(Beginning of Task inputs)

/-- R145, R148, R149: in ON_RADIO with the pin AUTO the return hold starts at its full length when an interval's end, a decay tick
or SET_DAMPING makes the fibre eligible, and stops when the fibre's link is lost. It starts at its full length, too, at the entry to
ON_RADIO at the end of a drain from the fibre, which of a lawful state comes with the drain timer's expiry, whose clock is at its
moment or past it (log entry 4), with a TALLY that empties the store and with a restart request, and with a HANDOVER_NOW that finds
the store empty. With a return hold of 0 s the drain to the fibre starts in the event that would start the hold: in each of those,
after the ending drain's own record is completed (log entry 28), and at a PIN of AUTO. With an empty store such a drain switches at
once. -/
def Obligations.ReturnHoldStarts : Prop :=
  ∀ (s : State) (c i : Instr) (tag : Byte) (due : Nat) (b : Bearer) (f : CarryFrame),
    let turnsBack : State → Prop := fun t =>
      t.selector.holdTimer = none
        ∧ (s.sender.store ≠ [] → t.selector.status = .draining .radio
          ∧ t.selector.record = some ⟨some .radio, .fibre, .planned, BitVec.ofNat 32 (t.clock / 1000), none⟩
          ∧ t.selector.drainTimer = some (t.clock + drainLimit s.radioJudge.srtt s.carry.drainMargin * 1000))
        ∧ (s.sender.store = [] → t.selector.status = .on .fibre ∧ t.selector.drainTimer = none ∧ t.events.flags.getLsbD 7 = true
          ∧ t.selector.record = some ⟨some .radio, .fibre, .planned, BitVec.ofNat 32 (t.clock / 1000), some .emptied⟩)
    let straightBack : State → Prop := fun t =>
      t.selector.status = .on .fibre ∧ t.selector.drainTimer = none ∧ t.selector.holdTimer = none
        ∧ t.selector.record = some ⟨some .radio, .fibre, .planned, BitVec.ofNat 32 (s.clock / 1000), some .emptied⟩
    let holds : Option HandoverRecord → State → Prop := fun record t =>
      t.selector.status = .on .radio ∧ t.selector.drainTimer = none ∧ t.selector.record = record
        ∧ t.selector.holdTimer = some (t.clock + s.carry.returnHold * 1000000)
    let ended : HandoverOutcome → Option HandoverRecord := fun outcome =>
      s.selector.record.map fun r => { r with outcome := some outcome }
    let onRadio : Prop := s.selector.status = .on .radio ∧ s.selector.pin = .auto ∧ s.resetHeld = false
    (onRadio → s.fibreJudge.handed = false → s.fibreJudge.suppressed = false ∨ c ≠ .intervalEnd .fibre →
        s.selector.holdTimer = none → c = .intervalEnd .fibre ∨ c = .decayTick .fibre ∨ c = .setDamping →
        ∃ t, exec c s = .next t
          ∧ (t.fibreJudge.verdict = .up → t.fibreJudge.suppressed = false →
              s.fibreJudge.verdict = .down ∨ s.fibreJudge.suppressed = true →
            (s.carry.returnHold ≠ 0 → t.selector.status = .on .radio ∧ t.selector.record = s.selector.record
                ∧ t.selector.holdTimer = some (t.clock + s.carry.returnHold * 1000000))
              ∧ (s.carry.returnHold = 0 → turnsBack t)))
      ∧ (onRadio → s.fibreJudge.handed = true → s.fibreJudge.verdict = .up → s.fibreJudge.timer.isSome = true →
        s.fibre.linkUp = true →
        ∃ t, exec .fibreLinkDown s = .next t ∧ t.selector.holdTimer = none ∧ t.selector.status = .on .radio
          ∧ t.selector.record = s.selector.record)
      ∧ (Takes s 0x0F tag [0] → Lawful s → s.selector.status = .on .radio → s.fibreJudge.verdict = .up →
        s.fibreJudge.suppressed = false → s.selector.holdTimer = none → s.carry.returnHold = 0 →
        ∃ t, exec .pin s = .next t ∧ turnsBack t)
      ∧ (Lawful s → s.selector.status = .draining .fibre → s.selector.pin = .auto →
        (s.resetHeld = false → s.selector.drainTimer = some due →
            ∃ t, exec .drainTimerExpiry s = .next t ∧ t.clock = max s.clock due ∧ t.events.flags.getLsbD 7 = true
              ∧ (s.carry.returnHold ≠ 0 → holds (ended .expired) t)
              ∧ (s.carry.returnHold = 0 → turnsBack t))
          ∧ ((Receives i s b .tally f ∧ s.receiver.discard = false ∧ s.sender.store ≠ [] ∧ StoreLaw s.sender
                ∧ f.ackno = s.sender.n)
              ∨ Receives i s b .opening f →
            ∃ t, exec i s = .next t ∧ t.clock = s.clock ∧ t.events.flags.getLsbD 7 = true
              ∧ (s.carry.returnHold ≠ 0 → holds (ended .emptied) t)
              ∧ (s.carry.returnHold = 0 → straightBack t)))
      ∧ (Takes s 0x10 tag [] → s.selector.status = .on .fibre → s.selector.pin = .auto → s.eligible .fibre = true →
        s.mayTake .radio = true → s.sender.store = [] →
        ∃ t, exec .handoverNow s = .next t ∧ t.clock = s.clock ∧ t.events.flags.getLsbD 7 = true
          ∧ (s.carry.returnHold ≠ 0 →
            holds (some ⟨some .fibre, .radio, .planned, BitVec.ofNat 32 (s.clock / 1000), some .emptied⟩) t)
          ∧ (s.carry.returnHold = 0 → straightBack t))

/-! ## The home side -/

/-- R25: the first class map entry, in index order, that is used and whose tag key and priority key match the frame's tag and
priority gives the lane; with none it is BULK. A frame is tagged when the two bytes after its addresses are 0x8100 (R24). -/
def Obligations.FirstMatchingEntryGivesTheLane : Prop :=
  ∀ (map : Vector ClassEntry 16) (frame : List Byte),
    let tagged := word16At frame 12 = 0x8100#16
    let tag := (word16At frame 14).extractLsb' 0 12
    let priority := if tagged then (word16At frame 14).extractLsb' 13 3 else 0
    let admits : ClassEntry → Prop := fun e =>
      e.used = true ∧ (e.tagKey = .any ∨ (e.tagKey = .untagged ∧ ¬tagged) ∨ (e.tagKey = .tag tag ∧ tagged))
        ∧ (e.priorityKey = .any ∨ e.priorityKey = .level priority)
    (∀ i : Fin 16, admits (map.get i) → (∀ j : Fin 16, j < i → ¬admits (map.get j)) →
        classify map frame = (map.get i).lane)
      ∧ ((∀ i : Fin 16, ¬admits (map.get i)) → classify map frame = .bulk)

/-- R30, R29: a home frame that the classifier hands to a lane is dropped in STOPPED, dropped when the lane is barred, dropped or
exchanged for the head at a full lane, and otherwise joins the tail, each with its counts. Frames that join are a dispatch
opportunity (R32). -/
def Obligations.HomeFrameJoinsItsLane : Prop :=
  ∀ (s : State) (bytes frame : List Byte) (l : Lane),
    s.resetHeld = false → s.home.linkUp = true → ethernetBody bytes = some frame → 60 ≤ frame.length → frame.length ≤ 1522 →
      classify s.classMap frame = l →
        let lane := s.lanes.get l
        let counts := s.counts.lane.get l
        let barred : Prop := (s.active = some .radio ∧ lane.profile.radioBar = true)
          ∨ (s.lanes.supply = .battery ∧ lane.profile.batteryBar = true)
        let counted : LaneCounts → State := fun c => { s with counts := { s.counts with lane := s.counts.lane.set l c } }
        let joined : List QueuedFrame → LaneCounts → State := fun q c =>
          { counted c with lanes := s.lanes.set l { lane with queue := q ++ [⟨frame, BitVec.ofNat 32 (s.clock / 1000)⟩] } }
        let up : Nat → Nat := fun n => min (n + 1) 4294967295
        (s.selector.status = .stopped →
            exec (.homeFrameArrival bytes) s = .next (finish false s { s with counts := { s.counts with
              carry := { s.counts.carry with stoppedDrop := up s.counts.carry.stoppedDrop } } }))
          ∧ (s.selector.status ≠ .stopped → barred →
            exec (.homeFrameArrival bytes) s = .next (finish false s (counted { counts with barred := up counts.barred })))
          ∧ (s.selector.status ≠ .stopped → ¬barred → lane.profile.limit ≤ lane.queue.length →
            lane.profile.policy = .dropNew →
            exec (.homeFrameArrival bytes) s =
              .next (finish false s (report .laneDrop (counted { counts with overflow := up counts.overflow }))))
          ∧ (s.selector.status ≠ .stopped → ¬barred → lane.profile.limit ≤ lane.queue.length →
            lane.profile.policy = .dropOld →
            exec (.homeFrameArrival bytes) s =
              .next (finish true s (report .laneDrop (joined (lane.queue.drop 1)
                { counts with overflow := up counts.overflow, accepted := up counts.accepted }))))
          ∧ (s.selector.status ≠ .stopped → ¬barred → lane.queue.length < lane.profile.limit →
            exec (.homeFrameArrival bytes) s =
              .next (finish true s (joined lane.queue { counts with accepted := up counts.accepted })))

/-- R23, R37, R21, R6: the home port takes no frame while its link is down, nor one whose frame check fails or whose length is
outside 60 to 1,522 bytes, and counts none of these (a frame too short for a frame check among them, log entry 20). A completed
delivery takes the head off the delivery queue; what has left is the frame with a newly generated frame check, least significant
byte first, which a port like it would take. With nothing to deliver nothing changes (log entry 2). The link's change changes the
link's level alone, also while RESET_N is held (log entry 7). That the bytes which left are held is log entry 40. -/
def Obligations.HomePortScreensAndDelivers : Prop :=
  ∀ (s : State) (bytes frame : List Byte) (up : Bool) (head : Delivery) (rest : List Delivery),
    exec (.homeLinkChange up) s = .next { s with home := { s.home with linkUp := up } }
      ∧ (s.resetHeld = false →
        (s.home.linkUp = false ∨ ethernetBody bytes = none
            ∨ (ethernetBody bytes = some frame ∧ (frame.length < 60 ∨ 1522 < frame.length)) →
          exec (.homeFrameArrival bytes) s = .next (finish false s s))
          ∧ (s.home.linkUp = true → s.home.delivery = head :: rest →
            let check := checkOf head.payload
            let wire := head.payload
              ++ [check.extractLsb' 0 8, check.extractLsb' 8 8, check.extractLsb' 16 8, check.extractLsb' 24 8]
            exec .deliveryComplete s = .next (closeEvent { s with home := { s.home with delivery := rest, sent := wire } })
              ∧ ethernetBody wire = some head.payload)
          ∧ (s.home.linkUp = false ∨ s.home.delivery = [] → exec .deliveryComplete s = .next (closeEvent s)))

/-! ## Frames that leave the data ports -/

/-- R61, R162, R168, R169, R170: when a frame's last byte has left a port, the frame is off the port and is counted by its kind;
on the module port a hand-over under READY_WAIT waits for the poll start and keeps the unit, and one under PACED waits for the
pacing gap; a unit offered again raises no count. Once the module has left READY the completion leaves the handshake free (log
entry 32). A completion at an idle port changes nothing (log entry 2), but that it ends a hand-over whose unit HALT IMMEDIATE cut
off (log entry 11). The frames of a mark stream and those of what a session restart stops are left to MarksEndTheirStream and
StoppedStreamsAndPassesEnd. -/
def Obligations.DeparturesAreCounted : Prop :=
  ∀ (s : State) (b : Bearer) (l : Leaving) (mode : HandOver),
    s.resetHeld = false → s.sender.passStopping = false → (∀ m ∈ s.sender.stream, m.bearer ≠ b) →
      let readyWait : Bool := s.radio.handshake == .handing .readyWait
      let handedOver : Option Leaving → State := fun unit => { s with radio := { s.radio with
        leaving := none
        held := if s.radio.status = .ready ∧ readyWait = true then unit else none
        handshake := if s.radio.status ≠ .ready then .free else
          match s.radio.handshake with
          | .handing .readyWait => .settling (s.clock + s.radio.settings.pollStart)
          | .handing (.paced gap) => .pacing (s.clock + gap)
          | h => h } }
      let off : State := match b with
        | .fibre => { s with fibre := { s.fibre with leaving := none } }
        | .radio => handedOver (some l)
      let up : Nat → Nat := fun n => min (n + 1) 4294967295
      (s.leaving b = none → b = .fibre ∨ (∀ m, s.radio.handshake ≠ .handing m) →
          exec (.frameDepartureComplete b) s = .next (finish false s s))
        ∧ (s.radio.leaving = none → s.radio.handshake = .handing mode →
          exec (.frameDepartureComplete .radio) s = .next (finish false s (handedOver none)))
        ∧ (s.leaving b = some l → l.reoffer = true ∨ (l.frame.kind ≠ 3 ∧ l.frame.kind ≠ 4 ∧ l.frame.kind ≠ 7) →
          exec (.frameDepartureComplete b) s = .next (finish false s off))
        ∧ (s.leaving b = some l → l.reoffer = false → l.frame.kind = 3 → l.frame.resent = false →
          exec (.frameDepartureComplete b) s = .next (finish false s { off with counts := { s.counts with
            carry := { s.counts.carry with sent := up s.counts.carry.sent } } }))
        ∧ (s.leaving b = some l → l.reoffer = false → l.frame.kind = 3 → l.frame.resent = true →
          exec (.frameDepartureComplete b) s = .next (finish false s { off with counts := { s.counts with
            carry := { s.counts.carry with resent := up s.counts.carry.resent } } }))
        ∧ (s.leaving b = some l → l.reoffer = false → l.frame.kind = 4 →
          exec (.frameDepartureComplete b) s = .next (finish false s { off with counts := { s.counts with
            carry := { s.counts.carry with tally := up s.counts.carry.tally } } }))
        ∧ (s.leaving b = some l → l.reoffer = false → l.frame.kind = 7 →
          exec (.frameDepartureComplete b) s = .next (finish false s { off with counts :=
            match b with
            | .fibre => { s.counts with probeFibre := { s.counts.probeFibre with sent := up s.counts.probeFibre.sent } }
            | .radio => { s.counts with probeRadio := { s.counts.probeRadio with sent := up s.counts.probeRadio.sent } } }))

(End of Task inputs)

#### [Task]
Output, from the data above, the lines from the line with "s.selector.holdTimer = none → c" to the line with "t.fibreJudge.suppressed = false →" exactly as they stand, both ends included and nothing else.

#### [Exercise answer]
        s.selector.holdTimer = none → c = .intervalEnd .fibre ∨ c = .decayTick .fibre ∨ c = .setDamping →
        ∃ t, exec c s = .next t
          ∧ (t.fibreJudge.verdict = .up → t.fibreJudge.suppressed = false →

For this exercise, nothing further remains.